*Problem to work on*. Retype, exactly as they appear below, the lines between the line holding "assumption) | split" and the line holding "Bounded.ite_ | apply State.autoMeta_bounded", both ends included.

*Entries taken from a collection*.
-- ==== Sys2Proof/Laws/BoundedKeyOps.lean ====
section
/-! SUPPORT. Every operation of Machine/KeyOps.lean keeps the bounds. -/

namespace Sys2Proof.Machine

theorem State.startRewrap_bounded {s} (h0 : Bounded s) : Bounded (State.startRewrap s) := by
  unfold State.startRewrap
  with_reducible repeat' first
    | assumption | apply State.count_bounded | simp -zeta only [↓Bounded.mk_iff] | split
    | (extract_lets +onlyGivenNames s_; have _x : Option State := s_; clear _x; subst s_)
    | extract_lets +onlyGivenNames s_

theorem State.writeLedger_bounded {s slot} (h0 : Bounded s) : Bounded (State.writeLedger s slot) := by
  unfold State.writeLedger
  with_reducible repeat' first
    | assumption | apply State.emit_bounded | apply State.startRewrap_bounded | simp -zeta only [↓Bounded.mk_iff]
    | split | (extract_lets +onlyGivenNames s_; have _x : Option State := s_; clear _x; subst s_)
    | extract_lets +onlyGivenNames s_

theorem State.putSlot_bounded {s slot k} (h0 : Bounded s) : Bounded (State.putSlot s slot k) := by
  unfold State.putSlot
  with_reducible repeat' first
    | assumption | apply State.setSlot_bounded | apply State.writeLedger_bounded

theorem State.touchKey_bounded {s slot src} (h0 : Bounded s) : Bounded (State.touchKey s slot src) := by
  unfold State.touchKey
  with_reducible repeat' first
    | assumption | apply State.count_bounded | apply State.freed_bounded | apply State.trace_bounded
    | simp -zeta only [↓Bounded.mk_iff] | split
    | (extract_lets +onlyGivenNames s_; have _x : Option State := s_; clear _x; subst s_)
    | extract_lets +onlyGivenNames s_

theorem State.fillJob_bounded {s j scope auto old new turnAt rows} (h0 : Bounded s) : Bounded (State.fillJob s j scope auto old new turnAt rows) := by
  unfold State.fillJob
  with_reducible repeat' first
    | assumption | apply State.setJob_bounded | simp -zeta only [↓Bounded.mk_iff]
    | (extract_lets +onlyGivenNames s_; refine (fun (_ : Bounded s_) => ?_) ?_; swap; subst s_)

theorem State.autoMeta_bounded {s} (h0 : Bounded s) : Bounded (State.autoMeta s) := by
  unfold State.autoMeta
  with_reducible repeat' first
    | assumption | (intro _; try beta_reduce) | apply Bounded.ite_ | apply State.fillJob_bounded
    | simp -zeta only [↓Bounded.mk_iff] | refine Bounded.ofSome ?_ (by assumption)
    | refine Bounded.ofSomeP ?_ (by assumption) | refine Bounded.ofPair ?_ (by assumption)
    | refine Bounded.ofPair2 ?_ (by assumption) | refine Bounded.ofPair3 ?_ (by assumption) | split
    | (extract_lets +onlyGivenNames s_; refine (fun (_ : Bounded s_) => ?_) ?_; swap; subst s_)
    | (extract_lets +onlyGivenNames s_; clear_value s_) | extract_lets +onlyGivenNames s_

theorem State.chargeMeta_bounded {s} (h0 : Bounded s) : Bounded (State.chargeMeta s) := by
  unfold State.chargeMeta
  with_reducible repeat' first
    | assumption | (intro _; try beta_reduce) | apply Bounded.ite_ | apply State.autoMeta_bounded
    | apply State.count_bounded | simp -zeta only [↓Bounded.mk_iff]
    | refine Bounded.ofSome ?_ (by assumption) | refine Bounded.ofSomeP ?_ (by assumption)
    | refine Bounded.ofPair ?_ (by assumption) | refine Bounded.ofPair2 ?_ (by assumption)
    | refine Bounded.ofPair3 ?_ (by assumption) | apply Bounded.getD_ | split
    | (extract_lets +onlyGivenNames s_; refine (fun (_ : Bounded s_) => ?_) ?_; swap; subst s_)
    | (extract_lets +onlyGivenNames s_; clear_value s_) | extract_lets +onlyGivenNames s_

theorem State.deriveSlot_bounded {s slot kind cell exp m dref} (h0 : Bounded s) : Bounded (State.deriveSlot s slot kind cell exp m dref) := by
  unfold State.deriveSlot
  with_reducible repeat' first
    | assumption | apply State.count_bounded | apply State.putSlot_bounded | simp -zeta only [↓Bounded.mk_iff]

theorem State.obtainSucc_bounded {s slot} (h0 : Bounded s) : Bounded (State.obtainSucc s slot) := by
  unfold State.obtainSucc
  with_reducible repeat' first
    | assumption | apply State.deriveSlot_bounded | apply State.putSlot_bounded | apply State.record_bounded
    | simp -zeta only [↓Bounded.mk_iff] | split
    | (extract_lets +onlyGivenNames s_; have _x : Option State := s_; clear _x; subst s_)
    | extract_lets +onlyGivenNames s_

theorem State.autoStart_bounded {s slot} (h0 : Bounded s) : Bounded (State.autoStart s slot) := by
  unfold State.autoStart
  with_reducible repeat' first
    | assumption | (intro _; try beta_reduce) | apply State.fillJob_bounded | apply hf_
    | simp -zeta only [↓Bounded.mk_iff] | split
    | (extract_lets +onlyGivenNames s_; refine (fun (hf_ : ∀ x, Bounded x → Bounded (s_ x)) => ?_) ?_; swap; subst s_)
    | extract_lets +onlyGivenNames s_

theorem State.trigger75_bounded {s slot} (h0 : Bounded s) : Bounded (State.trigger75 s slot) := by
  unfold State.trigger75
  with_reducible repeat' first
    | assumption | apply State.autoStart_bounded | apply State.obtainSucc_bounded | apply State.record_bounded | split
    | (extract_lets +onlyGivenNames s_; refine (fun (_ : Bounded s_) => ?_) ?_; swap; subst s_)

theorem State.chargeSlot_bounded {s slot n} (h0 : Bounded s) : Bounded (State.chargeSlot s slot n) := by
  unfold State.chargeSlot
  with_reducible repeat' first
    | assumption | apply State.putSlot_bounded | apply State.trigger75_bounded | split
    | extract_lets +onlyGivenNames s_

theorem State.grantCredit_bounded {s lane slot} (h0 : Bounded s) : Bounded (State.grantCredit s lane slot) := by
  unfold State.grantCredit
  with_reducible repeat' first
    | assumption | apply State.chargeSlot_bounded | apply State.count_bounded | apply State.setCredit_bounded
    | apply State.touchKey_bounded | split | extract_lets +onlyGivenNames s_

theorem State.pinCell_bounded {s slot} (h0 : Bounded s) : Bounded (State.pinCell s slot) := by
  unfold State.pinCell
  with_reducible repeat' first
    | assumption | (intro _; try beta_reduce) | apply Bounded.ite_ | apply State.grantCredit_bounded
    | apply State.touchKey_bounded | apply foldl_bounded | simp -zeta only [↓Bounded.mk_iff] | split
    | (extract_lets +onlyGivenNames s_; refine (fun (_ : Bounded s_) => ?_) ?_; swap; subst s_)
    | (extract_lets +onlyGivenNames s_; clear_value s_) | extract_lets +onlyGivenNames s_

theorem State.maintWrites_bounded {s lane slot n} (h0 : Bounded s) : Bounded (State.maintWrites s lane slot n) := by
  unfold State.maintWrites
  with_reducible repeat' first
    | assumption | (intro _; try beta_reduce) | apply Bounded.ite_ | apply State.grantCredit_bounded
    | apply State.takeCredit_bounded | split

theorem State.unpin_bounded {s} (h0 : Bounded s) : Bounded (State.unpin s) := by
  unfold State.unpin
  with_reducible repeat' first
    | assumption | (intro _; try beta_reduce) | apply Bounded.ite_ | simp -zeta only [↓Bounded.mk_iff]
    | split | (extract_lets +onlyGivenNames s_; refine (fun (_ : Bounded s_) => ?_) ?_; swap; subst s_)
    | (extract_lets +onlyGivenNames s_; clear_value s_) | extract_lets +onlyGivenNames s_

theorem State.pin_bounded {s slot} (h0 : Bounded s) : Bounded (State.pin s slot) := by
  unfold State.pin
  with_reducible repeat' first
    | assumption | (intro _; try beta_reduce) | apply Bounded.ite_ | apply State.incFld_bounded
    | apply State.touchKey_bounded | apply State.unpin_bounded | simp -zeta only [↓Bounded.mk_iff] | split
    | (extract_lets +onlyGivenNames s_; refine (fun (_ : Bounded s_) => ?_) ?_; swap; subst s_)
    | (extract_lets +onlyGivenNames s_; clear_value s_) | extract_lets +onlyGivenNames s_

theorem State.topUp_bounded {s t row} (h0 : Bounded s) : Bounded (State.topUp s t row) := by
  unfold State.topUp
  with_reducible repeat' first
    | assumption | (intro _; try beta_reduce) | apply Bounded.ite_ | apply State.grantCredit_bounded
    | apply foldl_bounded | split

end Sys2Proof.Machine
end

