-- ==== Sys2Proof/Laws/BoundedBist.lean ====
section
/-! SUPPORT. Every operation of Machine/Bist.lean keeps the bounds. -/

namespace Sys2Proof.Machine

theorem State.bistFailed_bounded {s src inst stage} (h0 : Bounded s) : Bounded (State.bistFailed s src inst stage) := by
  unfold State.bistFailed
  with_reducible repeat' first
    | assumption | apply State.record_bounded | split

theorem State.endLane_bounded {s n} (h0 : Bounded s) : Bounded (State.endLane s n) := by
  unfold State.endLane
  with_reducible repeat' first
    | assumption | apply State.record_bounded | apply State.setFld_bounded | apply State.setLane_bounded | split
    | (extract_lets +onlyGivenNames s_; have _x : Option State := s_; clear _x; subst s_)
    | extract_lets +onlyGivenNames s_

theorem State.endPort_bounded {s n} (h0 : Bounded s) : Bounded (State.endPort s n) := by
  unfold State.endPort
  with_reducible repeat' first
    | assumption | apply State.record_bounded | apply State.setFld_bounded | apply State.setPort_bounded | split
    | (extract_lets +onlyGivenNames s_; have _x : Option State := s_; clear _x; subst s_)
    | extract_lets +onlyGivenNames s_

theorem State.laneOut_bounded {s n} (h0 : Bounded s) : Bounded (State.laneOut s n) := by
  unfold State.laneOut
  with_reducible repeat' first
    | assumption | (intro _; try beta_reduce) | apply State.refuse_bounded | apply State.setLane_bounded
    | apply State.withMem_bounded | apply foldl_bounded

theorem State.portOut_bounded {s n} (h0 : Bounded s) : Bounded (State.portOut s n) := by
  unfold State.portOut
  with_reducible repeat' first
    | assumption | (intro _; try beta_reduce) | apply Bounded.ite_ | apply State.sendMember_bounded
    | apply State.setPort_bounded | apply State.withLinks_bounded | apply foldl_bounded
    | simp -zeta only [↓Bounded.mk_iff] | split
    | (extract_lets +onlyGivenNames s_; refine (fun (_ : Bounded s_) => ?_) ?_; swap; subst s_)
    | (extract_lets +onlyGivenNames s_; clear_value s_) | extract_lets +onlyGivenNames s_

theorem State.redispatch_bounded {s c} (h0 : Bounded s) : Bounded (State.redispatch s c) := by
  unfold State.redispatch
  with_reducible repeat' first
    | assumption | apply State.withStv_bounded

theorem State.setCore_bounded {s c v2_} (h0 : Bounded s) : Bounded (State.setCore s c v2_) := by
  unfold State.setCore
  with_reducible repeat' first
    | assumption | apply State.withStv_bounded

theorem State.setUnit_bounded {s type i u} (h0 : Bounded s) : Bounded (State.setUnit s type i u) := by
  unfold State.setUnit
  with_reducible repeat' first
    | assumption | simp -zeta only [↓Bounded.mk_iff] | split
    | (extract_lets +onlyGivenNames s_; have _x : Option State := s_; clear _x; subst s_)
    | extract_lets +onlyGivenNames s_

theorem State.switched_bounded {s src inst spare why} (h0 : Bounded s) : Bounded (State.switched s src inst spare why) := by
  unfold State.switched
  with_reducible repeat' first
    | assumption | apply State.record_bounded | apply State.trace_bounded

theorem State.steerCore_bounded {s c sp why} (h0 : Bounded s) : Bounded (State.steerCore s c sp why) := by
  unfold State.steerCore
  with_reducible repeat' first
    | assumption | (intro _; try beta_reduce) | apply Bounded.ite_ | apply State.redispatch_bounded
    | apply State.setCore_bounded | apply State.setFld_bounded | apply State.switched_bounded
    | simp -zeta only [↓Bounded.mk_iff] | split
    | (extract_lets +onlyGivenNames s_; refine (fun (_ : Bounded s_) => ?_) ?_; swap; subst s_)
    | (extract_lets +onlyGivenNames s_; clear_value s_) | extract_lets +onlyGivenNames s_

theorem State.steerLane_bounded {s n sp why} (h0 : Bounded s) : Bounded (State.steerLane s n sp why) := by
  unfold State.steerLane
  with_reducible repeat' first
    | assumption | (intro _; try beta_reduce) | apply Bounded.ite_ | apply State.endLane_bounded
    | apply State.setLane_bounded | apply State.switched_bounded | apply State.withMem_bounded
    | simp -zeta only [↓Bounded.mk_iff] | split
    | (extract_lets +onlyGivenNames s_; refine (fun (_ : Bounded s_) => ?_) ?_; swap; subst s_)
    | (extract_lets +onlyGivenNames s_; clear_value s_) | extract_lets +onlyGivenNames s_

theorem State.steerPort_bounded {s n sp why} (h0 : Bounded s) : Bounded (State.steerPort s n sp why) := by
  unfold State.steerPort
  with_reducible repeat' first
    | assumption | apply State.endPort_bounded | apply State.setPort_bounded | apply State.switched_bounded
    | apply State.withLinks_bounded

theorem State.steerUnit_bounded {s type i sp why} (h0 : Bounded s) : Bounded (State.steerUnit s type i sp why) := by
  unfold State.steerUnit
  with_reducible repeat' first
    | assumption | apply State.setUnit_bounded | apply State.switched_bounded

theorem State.faultUnit_bounded {s type i sp out} (h0 : Bounded s) : Bounded (State.faultUnit s type i sp out) := by
  unfold State.faultUnit
  with_reducible repeat' first
    | assumption | (intro _; try beta_reduce) | apply Bounded.ite_ | apply State.bistFailed_bounded
    | apply State.setUnit_bounded | apply State.steerUnit_bounded | simp -zeta only [↓Bounded.mk_iff]
    | split | (extract_lets +onlyGivenNames s_; refine (fun (_ : Bounded s_) => ?_) ?_; swap; subst s_)
    | (extract_lets +onlyGivenNames s_; clear_value s_) | extract_lets +onlyGivenNames s_

theorem execKeyRowCheckFail_bounded {row spare s} (h2 : Bounded s) : BoundedRes (execKeyRowCheckFail row spare s) := by
  unfold execKeyRowCheckFail
  with_reducible repeat' first
    | assumption | (intro _; try beta_reduce) | apply BoundedRes.ite_ | apply BoundedRes.mkNext
    | exact BoundedRes.mkFault | apply Bounded.ite_ | apply State.faultUnit_bounded | split

theorem execLaneBistStart_bounded {port n out s} (h3 : Bounded s) : BoundedRes (execLaneBistStart port n out s) := by
  unfold execLaneBistStart
  with_reducible repeat' first
    | assumption | (intro _; try beta_reduce) | apply BoundedRes.mkNext | apply State.bistFailed_bounded
    | apply State.ownerCmd_bounded | apply State.setFld_bounded | apply State.setLane_bounded | split
    | extract_lets +onlyGivenNames s_

theorem execLaneReturn_bounded {port n s} (h2 : Bounded s) : BoundedRes (execLaneReturn port n s) := by
  unfold execLaneReturn
  with_reducible repeat' first
    | assumption | (intro _; try beta_reduce) | apply BoundedRes.mkNext | apply State.ownerCmd_bounded
    | apply State.setFld_bounded | apply State.setLane_bounded | split | extract_lets +onlyGivenNames s_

*Answer space*.
    | refine Bounded.ofPair2 ?_ (by assumption) | refine Bounded.ofPair3 ?_ (by assumption) | split
    | (extract_lets +onlyGivenNames s_; refine (fun (_ : Bounded s_) => ?_) ?_; swap; subst s_)
    | (extract_lets +onlyGivenNames s_; clear_value s_) | extract_lets +onlyGivenNames s_

theorem State.chargeMeta_bounded {s} (h0 : Bounded s) : Bounded (State.chargeMeta s) := by
  unfold State.chargeMeta
  with_reducible repeat' first
    | assumption | (intro _; try beta_reduce) | apply Bounded.ite_ | apply State.autoMeta_bounded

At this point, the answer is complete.